Your task →
A line belongs in the answer if it contains "simp"; copy every such line from the entries below.

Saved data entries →

/-- base with a lane request, where another slot of the core may hold every lane group. -/
def laned (req : BitVec 5) (taken : Bool) : State :=
  let s := base.modHart fun h => { h with lanesReq := req }
  if taken then { s with others := [{ Slot.empty 0 1 with vec := { Vec.creation 64 0 with groups := List.range 16 } }] } else s

/-- A grant that stays, one that changes with no vector work in flight, a request of 0, and no free lane group. -/
theorem witness_VectorConfiguration :
    (laned 1 false).settled ∧ (laned 1 false).owns = true ∧ (laned 1 false).newGroups 1 = [0] ∧ (laned 1 false).me.vec.grant = 1 ∧
    ((laned 16 false).newGroups 16).length = 16 ∧ (laned 16 false).vecBusy ≤ (laned 16 false).cycle ∧
    (laned 0 false).newGroups 0 = [] ∧ (laned 0 false).settled ∧ (laned 1 true).settled ∧ (laned 1 true).owns = true ∧
    (laned 1 true).newGroups 1 = [] ∧ (laned 1 true).me.hart.lanesReq ≠ 0 ∧ (laned 1 true).newGroups 16 = [] ∧
    (((laned 1 true).modHart fun h => { h with x := h.x.set 2 17 }).rX 2).toNat ≠ 0 ∧
    (let vt : BitVec 5 := 5; (vt.extractLsb' 0 3).toNat ≤ 5 ∧ vt.extractLsb' 3 2 = 0) ∧
    (let vt : BitVec 5 := 0x1B; ¬((vt.extractLsb' 0 3).toNat ≤ 5 ∧ (vt.extractLsb' 3 2 = 0 ∨ vt.extractLsb' 0 3 = 1 ∨ vt.extractLsb' 0 3 = 2))) := by
  decide +kernel

/-- v registers set, and bits of status.fen. -/
def filled (s : State) (l : List (Fin 32 × Nat)) : State :=
  s.modVec fun v => { v with v := l.foldl (fun r e => r.set e.1 (BitVec.ofNat 16384 e.2)) v.v }

theorem all_active {s : State} {k : BitVec 3} {P : Nat → Prop} (h : ∀ n < s.me.vec.vl.toNat, P n) : ∀ n, s.active k n → P n :=
  fun n hn => h n hn.2.1

theorem active_of {s : State} {k : BitVec 3} {n : Nat}
    (h : (decide (s.es ≤ n) && decide (n < s.me.vec.vl.toNat) && (s.rK k).getLsbD n) = true) : s.active k n := by
  simp only [Bool.and_eq_true, decide_eq_true_eq] at h
  exact ⟨h.1.1, h.1.2, h.2⟩

/-- Every width from 8 on, with one element and with all. -/
theorem witness_VectorInteger :
    (∀ e ∈ [(2#3, 128), (3#3, 64), (4#3, 32), (5#3, 16)], (vec e.1 (BitVec.ofNat 64 e.2) []).vectorReady ∧
      8 ≤ (vec e.1 (BitVec.ofNat 64 e.2) []).me.vec.width) ∧ (vec 5 1 []).vectorReady ∧ (vec 5 1 []).active 0 0 :=
  ⟨by decide +kernel, by decide +kernel, active_of (by decide +kernel)⟩

/-- Four elements under a fault mask that names element 0 alone. -/
def masked : State := ((vec 5 4 []).modHart fun h => { h with status := h.status ||| 0x1000000 }).modVec fun v => { v with kf := 1 }

theorem witness_restrictedByFaultMask :
    (masked.modHart fun h => { h with status := setField h.status 24 1 0 }).vectorReady ∧ masked.me.hart.fm = true ∧ 8 ≤ masked.me.vec.width ∧
    masked.active 0 0 ∧ masked.active 0 1 ∧ masked.me.vec.kf.getLsbD 0 = true ∧ masked.me.vec.kf.getLsbD 1 = false :=
  ⟨by decide +kernel, by decide +kernel, by decide +kernel, active_of (by decide +kernel), active_of (by decide +kernel), by decide +kernel⟩

/-- vl elements of 64 bits with reuse on, every register zero and mapped onto register 0, which has a name. -/
def reusing (vl : X) : State := (vec 5 vl []).modHart fun h => { h with status := h.status ||| 2 }

/-- The same with the entry that vadd v3, v1, v2 makes. -/
def reused (vl : X) : State :=
  { reusing vl with fife := (vaddKey (reusing vl) 3 1 2 0).toList.map fun q =>
      { core := 0, slot := 0, key := q, result := 0, flags := 0, load := none } }

/-- The CRC of zeros. -/
theorem crc48_zeros (l : List Byte) (h : ∀ b ∈ l, b = 0) : crc48 l = 0 := by
  unfold crc48
  induction l with
  | nil => rfl
  | cons b rest ih =>
    rw [List.foldl_cons, h b List.mem_cons_self, show crcByte 0 0 = 0 by decide]
    exact ih fun c hc => h c (List.mem_cons_of_mem _ hc)

/-- A whole destination and a part of one, with an entry for the key and without; a register that holds the contents of the result. -/
theorem witness_reuseOfResults :
    (∀ s ∈ [reusing 16, reusing 4, reused 16, reused 4], s.settled ∧ s.owns = true ∧ 1 ≤ s.me.vec.grant ∧ s.me.vec.grant ≤ 16 ∧ s.me.vec.vill = false ∧
      s.me.vec.illegal = false ∧ s.me.hart.fm = false ∧ s.me.hart.ru = true ∧ s.interruptAhead = none ∧ s.me.vec.streams = [] ∧
      8 ≤ s.me.vec.width ∧ s.es = 0 ∧ 0 < s.me.vec.vl.toNat ∧ (vaddKey s 3 1 2 0).isSome = true) ∧
    writesWhole (reusing 16) 0 = true ∧ writesWhole (reusing 4) 0 = false ∧ (reusing 16).fife.length = 0 ∧
    (∀ s ∈ [reused 16, reused 4], ((vaddKey s 3 1 2 0).bind fun q => s.fife.find? fun e =>
      e.core == s.me.core && e.slot == s.me.idx && decide (e.key = q) && e.flags &&& s.me.hart.fen == 0).isSome = true ∧
      (s.me.vec.pregs.find? (fun p => p.id == 0)).isSome = true) ∧
    (let s := reusing 16
     (s.me.vec.pregs.filterMap fun p => p.name).Nodup ∧ (∀ o ∈ s.others, ¬(o.core = s.me.core ∧ o.idx = s.me.idx)) ∧
       (s.me.vec.pregs.any fun q => q.id == s.me.vec.phys[1] && q.img == 0 && q.name.map (fun m => m.1) == some 0) = true ∧
       s.me.vec.grant = 1) ∧
    crc48 (imageBytes 1 0) = 0 :=
  ⟨by decide +kernel, by decide +kernel, by decide +kernel, by decide +kernel, by decide +kernel, by decide +kernel,
    crc48_zeros _ (by decide +kernel)⟩

/-- Four elements of 1.0 in v1, and 1.0, 1.0, 1.0, 0 in v2, with status.fen as given. -/
def floats (fen : BitVec 64) : State :=
  (filled (vec 5 4 [(2, 0), (3, 0)]) [(1, fieldOf (BitVec.ofNat 256 (0x3FF0000000000000 * (1 + 2 ^ 64 + 2 ^ 128 + 2 ^ 192))) 0 256),
    (2, 0x3FF0000000000000 * (1 + 2 ^ 64 + 2 ^ 128))]).modHart fun h => { h with status := h.status ||| fen }

/-- The widths with and without a format; no enabled flag, and a division by zero at the last element with DZ enabled. -/
theorem witness_VectorFloatResults :
    (floats 0x2000).active 0 3 ∧ (floats 0).vectorReady ∧ vecFmt 0 (floats 0).me.vec.width = some .f64 ∧ vecFmt 1 64 = none ∧ vecFmt 0 8 = none ∧
    vecFmt 0 16 = some .f16 ∧ vecFmt 1 16 = some .bf16 ∧ vecFmt 0 32 = some .f32 ∧ vecFmt 1 32 = none ∧ (vec 2 128 []).vectorReady ∧
    (let s := floats 0x2000
     let r := fun n => Fmt.f64.div 0 (Fmt.f64.decode (s.elem 1 n)) (Fmt.f64.decode (s.elem 2 n))
     s.vectorReady ∧ (∀ n < 3, (r n).2 &&& s.me.hart.fen = 0) ∧ (r 3).2 &&& s.me.hart.fen ≠ 0 ∧
       (Fmt.f64.add 0 (Fmt.f64.decode (s.elem 1 3)) (Fmt.f64.decode (s.elem 2 3))).2 &&& s.me.hart.fen = 0) :=
  ⟨active_of (by decide +kernel), by decide +kernel⟩

/-- A state for the compares of every kind; es below vl. -/
theorem witness_ComparesAndMasks :
    (floats 0x2000).vectorReady ∧ 8 ≤ (floats 0x2000).me.vec.width ∧ vecFmt 0 (floats 0x2000).me.vec.width = some .f64 ∧
    (∀ n < 4, ∀ op < 3, ((Fmt.f64.decode ((floats 0x2000).elem 1 n)).compare op (Fmt.f64.decode ((floats 0x2000).elem 2 n))).2 &&&
      (floats 0x2000).me.hart.fen = 0) ∧ (floats 0x2000).es < (floats 0x2000).me.vec.vl.toNat := by decide +kernel

/-- An index inside vl, and one outside. -/
theorem witness_SelectionsAndMoves : (vec 5 16 [(2, 15), (3, 16)]).vectorReady ∧
    ((vec 5 16 [(2, 15), (3, 16)]).rX 2).toNat < (vec 5 16 [(2, 15), (3, 16)]).me.vec.vl.toNat ∧
    ¬((vec 5 16 [(2, 15), (3, 16)]).rX 3).toNat < (vec 5 16 [(2, 15), (3, 16)]).me.vec.vl.toNat := by decide +kernel

/-- An element width, a block length and all elements. -/
def blocked (sew : BitVec 3) (bl : BitVec 2) (vl : X) : State := (vec sew vl []).modVec fun v => { v with bl := bl }

/-- Every width with its first class, and a blocked width; headers that exist, and a header register that does not. -/
theorem witness_DotAndDistanceResults :
    (∀ e ∈ [(1#3, 0#2, 256), (2#3, 0#2, 128), (0#3, 0#2, 512), (1#3, 1#2, 256), (2#3, 1#2, 128)],
      let s := blocked e.1 e.2.1 (BitVec.ofNat 64 e.2.2)
      s.vectorReady ∧ s.me.hart.fen = 0 ∧ s.es < s.me.vec.vl.toNat ∧ s.me.vec.classOk 0 = true ∧
        s.me.vec.headerOk 1 (s.me.vec.classOf 0) = true) ∧
    (blocked 2 1 128).me.vec.headerOk 31 (classCode 8 1).get! = false := by decide +kernel

/-- Narrow widths with and without blocks; groups that may be a base, and outlier blocks. -/
theorem witness_Quantisation :
    (∀ e ∈ [(1#3, 1#2, 256), (2#3, 1#2, 128)],
      let s := blocked e.1 e.2.1 (BitVec.ofNat 64 e.2.2)
      s.vectorReady ∧ s.me.vec.classOk 0 = true ∧ s.me.vec.headerOk 1 (s.me.vec.classOf 0) = true ∧ wideOk 8 s.me.vec.width = true ∧
        s.me.hart.fen = 0 ∧ s.me.vec.encodeOk 30 8 0 = true) ∧
    (let s := blocked 1 1 256
     s.vectorReady ∧ s.me.vec.encodeOk 30 8 1 = true ∧ s.me.vec.classOf 1 = 16 ∧ s.me.vec.block ≠ 0 ∧ s.es < s.me.vec.vl.toNat) := by
  decide +kernel

/-- int8 to binary32 at width 32, and a width to unpack from. -/
theorem witness_ConversionResults : (vec 4 32 []).vectorReady ∧ (vec 4 32 []).me.vec.width = max (tyBits 0) (tyBits 10) ∧
    8 ≤ (vec 4 32 []).me.vec.width ∧ ∀ w < 4, (BitVec.ofNat 3 w).toNat < (vec 4 32 []).me.vec.sew.toNat := by decide +kernel

theorem witness_PermutationResults : (vec 2 128 []).vectorReady ∧ 8 ≤ (vec 2 128 []).me.vec.width ∧
    (vec 2 128 []).es < (vec 2 128 []).me.vec.vl.toNat ∧ (vec 0 512 []).vectorReady := by decide +kernel

theorem witness_Reductions : (vec 5 16 []).vectorReady ∧ 8 ≤ (vec 5 16 []).me.vec.width ∧ (vec 5 16 []).es < (vec 5 16 []).me.vec.vl.toNat ∧
    (vec 5 16 []).me.hart.fen = 0 ∧ vecFmt 0 (vec 5 16 []).me.vec.width = some .f64 := by decide +kernel

/-! Vector memory and the matrix unit. -/

/-- What `State.reaches` asks over a range of addresses, each at the physical address that f gives. -/
def reachAll (s : State) (k : Access) (lo hi : Nat) (va : Nat → X) (pa : Nat → Nat) : Bool :=
  (List.range (hi - lo)).all fun j =>
    let n := lo + j
    canReach s k (va n) && decide ((place s s.me.core (va n)).pa = pa n) && (s.marksOn (va n) 8).isEmpty

theorem reachAll_spec {s : State} {k : Access} {lo hi : Nat} {va : Nat → X} {pa : Nat → Nat} (h : reachAll s k lo hi va pa = true) :
    ∀ n, lo ≤ n → n < hi → s.reaches k (va n) (place s s.me.core (va n)) ∧ (place s s.me.core (va n)).pa = pa n ∧ s.marksOn (va n) 8 = [] := by
  intro n h1 h2
  simp only [reachAll, List.all_eq_true, List.mem_range, Bool.and_eq_true, decide_eq_true_eq, List.isEmpty_iff] at h
  have := h (n - lo) (by omega)
  rw [Nat.add_sub_cancel' h1] at this
  exact ⟨reaches_of_canReach this.1.1, this.1.2, this.2⟩

/-- Values of w bits one after another share no bit. -/
theorem apart_of_packed {w base : Nat} {p : Nat → Prop} {pa sh : Nat → Nat} (h : ∀ n, p n → 8 * pa n + sh n = 8 * base + n * w)  :
    bitsApart w p pa sh := by
  intro m n hm hn hne b hb c hc
  have h1 := h m hm
  have h2 := h n hn
  rintro ⟨h3, h4⟩
  have h5 : m * w + b = n * w + c := by omega
  have h6 : (m * w + b) / w = (n * w + c) / w := by rw [h5]
  rw [Nat.mul_comm m, Nat.mul_comm n, Nat.mul_add_div (by omega), Nat.mul_add_div (by omega), Nat.div_eq_of_lt hb, Nat.div_eq_of_lt hc] at h6
  omega

/-- Elements 0 to 15 with the indexes 0 to 15 in v1, x2 the address of a column of core 0 and x3 a stride of 8. -/
def streaming (sew : BitVec 3) (vl : X) : State :=
  filled (vec sew vl [(2, 0x20000), (3, 8)]) [(1, ((List.range 16).map fun n => n * 2 ^ (64 * n)).sum)]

Solution for this problem →
  simp only [Bool.and_eq_true, decide_eq_true_eq] at h
  simp only [reachAll, List.all_eq_true, List.mem_range, Bool.and_eq_true, decide_eq_true_eq, List.isEmpty_iff] at h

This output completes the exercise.